CYFIRMA Research team observed that the LockBit ransomware group put out an advertisement to hire an entry-level QA tester. This indicates groups focus on capability enhancement and new version development.

Source: Underground forum


  • Attack Surface Management should be adopted by organizations, ensuring that a continuous closed-loop process is created between attack surface monitoring and security testing.
  • Deploy a unified threat management strategy – including malware detection, deep learning neural networks, and anti-exploit technology – combined with vulnerability and risk mitigation processes.
  • Incorporate Digital Risk Protection (DRP) in the overall security posture that acts as a proactive defence against external threats targeting unsuspecting customers.
  • Implement a holistic security strategy that includes controls for attack surface reduction, effective patch management, active network monitoring, through next generation security solutions and ready to go incident response plan.
  • Create risk-based vulnerability management with deep knowledge about each asset. Assign a triaged risk score based on the type of vulnerability and criticality of the asset to help ensure that the most severe and dangerous vulnerabilities are dealt with first.


  • Take advantage of global Cyber Intelligence providing valuable insights on threat actor activity, detection, and mitigation techniques.
  • Proactively monitor the effectiveness of risk-based information security strategy, the security controls applied and the proper implementation of security technologies, followed by corrective actions remediations, and lessons learned.
  • Move beyond the traditional model of security awareness towards improved simulation and training exercises that mimic real attack scenarios, account for behaviours that lead to a compromised, and are measured against real attacks the organization receives.
  • Consider implementing Network Traffic Analysis (NTA) and Network Detection and Response (NDR) security systems to compensate for the shortcoming of EDR and SIEM solutions.
  • Detection processes are tested to ensure awareness of anomalous events. Timely communication of anomalies and continuously evolved to keep up with refined ransomware threats.

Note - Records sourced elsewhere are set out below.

-- ==== Sys2Proof/Laws/Step.lean ====
section
/-! SUPPORT. What one step can do: its inversion, and the step of a rejected transaction. -/

namespace Sys2Proof.Machine

/-- What is delivered when the front of the stimulus is rejected by the decoder. -/
theorem State.fetch_of_rejected {s : State} {p : Port} {b : Byte} {bs rest : List Byte} {segs : List Segment}
    {r : RefuseReason} (hs : s.stim = ⟨p, b :: bs⟩ :: segs) (hd : decode s.cfg p (b :: bs) = .rejected r rest) :
    s.fetch = .rejected p r (restOf p rest segs) := by
  simp only [State.fetch, hs, skipEmpty, hd]

/-- The step of a rejected transaction, offered to a block without a fault. -/
theorem step_of_rejected {s : State} {p : Port} {b : Byte} {bs rest : List Byte} {segs : List Segment}
    {r : RefuseReason} (hf : s.fault = none) (hs : s.stim = ⟨p, b :: bs⟩ :: segs)
    (hd : decode s.cfg p (b :: bs) = .rejected r rest) :
    step s = .next (({ s with stim := restOf p rest segs } : State).refuseOn p r) := by
  unfold step
  rw [State.fetch_of_rejected hs hd]
  exact taken_of_ok (s := { s with stim := restOf p rest segs }) hf _

/-- Everything a step can answer a next state for: nothing was left to deliver, a transaction ran, or a rejected one
was offered to a faulted block or refused. -/
theorem step_cases {s t : State} (h : step s = .next t) :
    t = s ∨ (∃ i st, exec i { s with stim := st } = .next t) ∨
      (∃ p r st, t = ({ s with stim := st } : State) ∨ t = ({ s with stim := st } : State).refuseOn p r) := by
  unfold step at h
  split at h
  · exact .inl (Host.Outcome.next.inj h).symm
  · exact .inr (.inl ⟨_, _, h⟩)
  · unfold taken at h
    split at h <;> cases h
    · exact .inr (.inr ⟨.evt, .badPin, _, .inl rfl⟩)
    · exact .inr (.inr ⟨_, _, _, .inr rfl⟩)
  · cases h

end Sys2Proof.Machine
end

  • Patch software/applications as soon as updates are available. Where feasible, automated remediation should be deployed since vulnerabilities are one of the top attack vectors.
  • Consider using security automation to speed up threat detection, improve incident response, increased the visibility of security metrics, and rapid execution of security checklists.
  • Build and undertake safeguarding measures by monitoring/ blocking the IOCs and strengthen defences based on tactical intelligence provided.
  • Deploy detection technologies that are behavioural anomaly-based to detect ransomware attacks and help to take appropriate measures.
  • Implement a combination of security control such as reCAPTCHA (Completely Automated Public Turing test to tell Computers and Humans Apart), Device fingerprinting, IP backlisting, Rate-limiting, and Account lockout to thwart automated brute-force attacks.
  • Ensure email and web content filtering uses real-time blocklists, reputation services, and other similar mechanisms to avoid accepting content from known and potentially malicious sources.